Sie kannte seine Neigungen gut und legte großen Wert darauf, als treusorgende Ehefrau auf seine Wünsche zu reagieren. Bestenfalls schon bevor er sie aussprach. Auf diese Weise hatte sie einen gewissen Überstatus für ihn erlangt. Sie umsorgte ihn mit großer Fantasie. Es gab ausschließlich Speisen, die er bevorzugte. Sie bereitete ihm immer wieder wohltuende Kräutertees gegen seine Gichtanfälle, ließ seine Lieblingspralinen aus Paris kommen und brachte ihm persönlich sein abendliches Glas Wein, bevor sie zu Bett ging.

Wenn er aufgewühlt und verärgert war, musste sie lediglich ihre Brüste freilegen und sämtliche Gedanken waren in seinem Kopf verschwunden bis auf einen einzigen: Sein Gesicht in dieser weichen, üppigen Pracht zu vergraben und den herrlichen Duft ihrer Haut einzuatmen.
Für sie waren es nur einige Minuten des Durchhaltens, was mit den Jahren einfach geworden war: Augen schließen und stur lächelnd an Haushaltsdinge denken. Und allzu oft kam es ja nicht vor.
Der Comte hatte die Erziehung seiner einzigen Tochter ausschließlich seiner Frau überlassen. Nun aber hatte er sich eingemischt und war noch nicht einmal durch das Entblößen ihrer Brust davon abzulenken gewesen. Annabelle seufzte erneut. Sie kannte ihn und ahnte, dass es schwer werden würde, ihn von seiner Überzeugung abzubringen.
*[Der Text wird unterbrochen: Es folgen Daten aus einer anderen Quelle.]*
/-! ## popFail -/

@[simp] theorem popFail_params : s.popFail.params = s.params := rfl
@[simp] theorem popFail_reg0 : s.popFail.reg0 = s.reg0 := rfl
@[simp] theorem popFail_reg1 : s.popFail.reg1 = s.reg1 := rfl
@[simp] theorem popFail_p0 : s.popFail.p0 = s.p0 := rfl
@[simp] theorem popFail_p1 : s.popFail.p1 = s.p1 := rfl
@[simp] theorem popFail_run0 : s.popFail.run0 = s.run0 := rfl
@[simp] theorem popFail_run1 : s.popFail.run1 = s.run1 := rfl
@[simp] theorem popFail_adjEnabled : s.popFail.adjEnabled = s.adjEnabled := rfl
@[simp] theorem popFail_chain : s.popFail.chain = s.chain := rfl
@[simp] theorem popFail_stages : s.popFail.stages = s.stages := rfl
@[simp] theorem popFail_par0Held : s.popFail.par0Held = s.par0Held := rfl
@[simp] theorem popFail_par1Held : s.popFail.par1Held = s.par1Held := rfl
@[simp] theorem popFail_adjHeld : s.popFail.adjHeld = s.adjHeld := rfl
@[simp] theorem popFail_desc : s.popFail.desc = s.desc := rfl
@[simp] theorem popFail_cfg : s.popFail.cfg = s.cfg := rfl
@[simp] theorem popFail_result : s.popFail.result = s.result := rfl
@[simp] theorem popFail_pos : s.popFail.pos = s.pos := rfl
@[simp] theorem popFail_stopped : s.popFail.stopped = s.stopped := rfl
@[simp] theorem popFail_t : s.popFail.t = s.t := rfl
@[simp] theorem popFail_rate : s.popFail.rate = s.rate := rfl
@[simp] theorem popFail_dpT : s.popFail.dpT = s.dpT := rfl
@[simp] theorem popFail_dpRate : s.popFail.dpRate = s.dpRate := rfl
@[simp] theorem popFail_dpError : s.popFail.dpError = s.dpError := rfl
@[simp] theorem popFail_hostProg : s.popFail.hostProg = s.hostProg := rfl
@[simp] theorem popFail_dpQueue : s.popFail.dpQueue = s.dpQueue := rfl
@[simp] theorem popFail_dpJob : s.popFail.dpJob = s.dpJob := rfl
@[simp] theorem popFail_agent : s.popFail.agent = s.agent := rfl
@[simp] theorem popFail_sched : s.popFail.sched = s.sched := rfl
@[simp] theorem popFail_txns : s.popFail.txns = s.txns := rfl
@[simp] theorem popFail_env : s.popFail.env = { s.env with nFail := s.env.nFail + 1 } := rfl

/-! ## popLookup -/

@[simp] theorem popLookup_params : s.popLookup.params = s.params := rfl
@[simp] theorem popLookup_reg0 : s.popLookup.reg0 = s.reg0 := rfl
@[simp] theorem popLookup_reg1 : s.popLookup.reg1 = s.reg1 := rfl
@[simp] theorem popLookup_p0 : s.popLookup.p0 = s.p0 := rfl
@[simp] theorem popLookup_p1 : s.popLookup.p1 = s.p1 := rfl
@[simp] theorem popLookup_run0 : s.popLookup.run0 = s.run0 := rfl
@[simp] theorem popLookup_run1 : s.popLookup.run1 = s.run1 := rfl
@[simp] theorem popLookup_adjEnabled : s.popLookup.adjEnabled = s.adjEnabled := rfl
@[simp] theorem popLookup_chain : s.popLookup.chain = s.chain := rfl
@[simp] theorem popLookup_stages : s.popLookup.stages = s.stages := rfl
@[simp] theorem popLookup_par0Held : s.popLookup.par0Held = s.par0Held := rfl
@[simp] theorem popLookup_par1Held : s.popLookup.par1Held = s.par1Held := rfl
@[simp] theorem popLookup_adjHeld : s.popLookup.adjHeld = s.adjHeld := rfl
@[simp] theorem popLookup_desc : s.popLookup.desc = s.desc := rfl
@[simp] theorem popLookup_cfg : s.popLookup.cfg = s.cfg := rfl
@[simp] theorem popLookup_result : s.popLookup.result = s.result := rfl
@[simp] theorem popLookup_pos : s.popLookup.pos = s.pos := rfl
@[simp] theorem popLookup_stopped : s.popLookup.stopped = s.stopped := rfl
@[simp] theorem popLookup_t : s.popLookup.t = s.t := rfl
@[simp] theorem popLookup_rate : s.popLookup.rate = s.rate := rfl
@[simp] theorem popLookup_dpT : s.popLookup.dpT = s.dpT := rfl
@[simp] theorem popLookup_dpRate : s.popLookup.dpRate = s.dpRate := rfl
@[simp] theorem popLookup_dpError : s.popLookup.dpError = s.dpError := rfl
@[simp] theorem popLookup_hostProg : s.popLookup.hostProg = s.hostProg := rfl
@[simp] theorem popLookup_dpQueue : s.popLookup.dpQueue = s.dpQueue := rfl
@[simp] theorem popLookup_dpJob : s.popLookup.dpJob = s.dpJob := rfl
@[simp] theorem popLookup_agent : s.popLookup.agent = s.agent := rfl
@[simp] theorem popLookup_sched : s.popLookup.sched = s.sched := rfl
@[simp] theorem popLookup_txns : s.popLookup.txns = s.txns := rfl
@[simp] theorem popLookup_env : s.popLookup.env = { s.env with nLookup := s.env.nLookup + 1 } := rfl

/-! ## popAdj -/

@[simp] theorem popAdj_params : s.popAdj.params = s.params := rfl
@[simp] theorem popAdj_reg0 : s.popAdj.reg0 = s.reg0 := rfl
@[simp] theorem popAdj_reg1 : s.popAdj.reg1 = s.reg1 := rfl
@[simp] theorem popAdj_p0 : s.popAdj.p0 = s.p0 := rfl
@[simp] theorem popAdj_p1 : s.popAdj.p1 = s.p1 := rfl
@[simp] theorem popAdj_run0 : s.popAdj.run0 = s.run0 := rfl
@[simp] theorem popAdj_run1 : s.popAdj.run1 = s.run1 := rfl
@[simp] theorem popAdj_adjEnabled : s.popAdj.adjEnabled = s.adjEnabled := rfl
@[simp] theorem popAdj_chain : s.popAdj.chain = s.chain := rfl
@[simp] theorem popAdj_stages : s.popAdj.stages = s.stages := rfl
@[simp] theorem popAdj_par0Held : s.popAdj.par0Held = s.par0Held := rfl
@[simp] theorem popAdj_par1Held : s.popAdj.par1Held = s.par1Held := rfl
@[simp] theorem popAdj_adjHeld : s.popAdj.adjHeld = s.adjHeld := rfl
@[simp] theorem popAdj_desc : s.popAdj.desc = s.desc := rfl
@[simp] theorem popAdj_cfg : s.popAdj.cfg = s.cfg := rfl
@[simp] theorem popAdj_result : s.popAdj.result = s.result := rfl
@[simp] theorem popAdj_pos : s.popAdj.pos = s.pos := rfl
@[simp] theorem popAdj_stopped : s.popAdj.stopped = s.stopped := rfl
@[simp] theorem popAdj_t : s.popAdj.t = s.t := rfl
@[simp] theorem popAdj_rate : s.popAdj.rate = s.rate := rfl
@[simp] theorem popAdj_dpT : s.popAdj.dpT = s.dpT := rfl
@[simp] theorem popAdj_dpRate : s.popAdj.dpRate = s.dpRate := rfl
@[simp] theorem popAdj_dpError : s.popAdj.dpError = s.dpError := rfl
@[simp] theorem popAdj_hostProg : s.popAdj.hostProg = s.hostProg := rfl
@[simp] theorem popAdj_dpQueue : s.popAdj.dpQueue = s.dpQueue := rfl
@[simp] theorem popAdj_dpJob : s.popAdj.dpJob = s.dpJob := rfl
@[simp] theorem popAdj_agent : s.popAdj.agent = s.agent := rfl
@[simp] theorem popAdj_sched : s.popAdj.sched = s.sched := rfl
@[simp] theorem popAdj_txns : s.popAdj.txns = s.txns := rfl
@[simp] theorem popAdj_env : s.popAdj.env = { s.env with nAdj := s.env.nAdj + 1 } := rfl

/-! ## popWord -/

@[simp] theorem popWord_params : s.popWord.params = s.params := rfl
@[simp] theorem popWord_reg0 : s.popWord.reg0 = s.reg0 := rfl
@[simp] theorem popWord_reg1 : s.popWord.reg1 = s.reg1 := rfl
@[simp] theorem popWord_p0 : s.popWord.p0 = s.p0 := rfl
@[simp] theorem popWord_p1 : s.popWord.p1 = s.p1 := rfl
@[simp] theorem popWord_run0 : s.popWord.run0 = s.run0 := rfl
@[simp] theorem popWord_run1 : s.popWord.run1 = s.run1 := rfl
@[simp] theorem popWord_adjEnabled : s.popWord.adjEnabled = s.adjEnabled := rfl
@[simp] theorem popWord_chain : s.popWord.chain = s.chain := rfl
@[simp] theorem popWord_stages : s.popWord.stages = s.stages := rfl
@[simp] theorem popWord_par0Held : s.popWord.par0Held = s.par0Held := rfl
@[simp] theorem popWord_par1Held : s.popWord.par1Held = s.par1Held := rfl
@[simp] theorem popWord_adjHeld : s.popWord.adjHeld = s.adjHeld := rfl
@[simp] theorem popWord_desc : s.popWord.desc = s.desc := rfl
@[simp] theorem popWord_cfg : s.popWord.cfg = s.cfg := rfl
@[simp] theorem popWord_result : s.popWord.result = s.result := rfl
@[simp] theorem popWord_pos : s.popWord.pos = s.pos := rfl
@[simp] theorem popWord_stopped : s.popWord.stopped = s.stopped := rfl
@[simp] theorem popWord_t : s.popWord.t = s.t := rfl
@[simp] theorem popWord_rate : s.popWord.rate = s.rate := rfl
@[simp] theorem popWord_dpT : s.popWord.dpT = s.dpT := rfl
@[simp] theorem popWord_dpRate : s.popWord.dpRate = s.dpRate := rfl
@[simp] theorem popWord_dpError : s.popWord.dpError = s.dpError := rfl
@[simp] theorem popWord_hostProg : s.popWord.hostProg = s.hostProg := rfl
@[simp] theorem popWord_dpQueue : s.popWord.dpQueue = s.dpQueue := rfl
@[simp] theorem popWord_dpJob : s.popWord.dpJob = s.dpJob := rfl
@[simp] theorem popWord_agent : s.popWord.agent = s.agent := rfl
@[simp] theorem popWord_sched : s.popWord.sched = s.sched := rfl
@[simp] theorem popWord_txns : s.popWord.txns = s.txns := rfl
@[simp] theorem popWord_env : s.popWord.env = { s.env with nWord := s.env.nWord + 1 } := rfl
Annabelle und ihre Tochter hatten sich ein inniges Verhältnis aufgebaut, überwiegend dadurch zusammengeschweißt, dass Miriam sich in allen Fragen stets an ihre Mutter gewendet hatte. Dass Annabelle nun durch die Entscheidung ihres Mannes ihr Kind verlieren sollte, brachte ihr Blut zum Brodeln. Wie konnte er nur? Machte er sich denn überhaupt keine Gedanken darum, wie es ihr mit seiner Entscheidung erging? Hatte er jemals überhaupt an ihre Bedürfnisse gedacht?
Sie nahm ihre Kerze und schlenderte langsam durch die Gänge. Der Duft feuchter Erde, gemischt mit etlichen Blütendüften, verhalf ihr jedes Mal zu klaren Gedanken. Nie hatte sie sich beschwert oder irgendetwas Besonderes verlangt. Dass er ihr nun das einzige Kind entreißen wollte und so eine große Distanz zwischen sie zu legen gedachte, war einfach zu viel. Sie musste einen Ausweg finden.
Die eine Möglichkeit wäre, ihn zu überreden, Miriam nur irgendwo innerhalb Frankreichs unterzubringen. Sollte das nicht gelingen, musste sie ihn eben verlassen und Miriam begleiten. Das war nicht einmal so ungewöhnlich. Viele Frauen begleiteten ihre Töchter, um ihnen in der ersten Zeit der Ehe beizustehen. Schließlich war keine Schwiegermutter ein guter Ersatz für die eigene Mutter. Der Comte würde ihr eine hohe Courtage zur Verfügung stellen und hier sein Leben noch viel mehr genießen.
Während sie aus reiner Gewohnheit ab und zu ein Blatt zupfte, fand sie mehr und mehr Gefallen an Plan B. Doch als sie sich zum Gehen wandte, befiel sie ein neuer Gedanke und sie blieb stehen, um sich noch einmal ihrem geliebten Garten zuzuwenden.
Miriam würde irgendwann ihr eigenes Leben führen, in dem sie als alte Mutter keinen Platz mehr hatte. Sollte sie dies alles hier dafür aufgeben, um später ihrem Kind auf die Nerven zu gehen? Und noch schlimmer: sollte sie deswegen ihre innig gepflegten Kräuter und Blumen im Stich lassen?
Ein kühles Lächeln glitt kurz über ihr Gesicht. Plan C reifte heran.

1 Kommentar:

  1. So war das also mit dem Frauengesteuerten Patriarchat :)

    Nun bin ich aber irgendwie auch schwer gespannt, was dieser ominöse Plan C nun sein könnte?

    Sie schickt Papa weg? Sie ziehen zu dritt um? Das kommt doch kaum in Frage?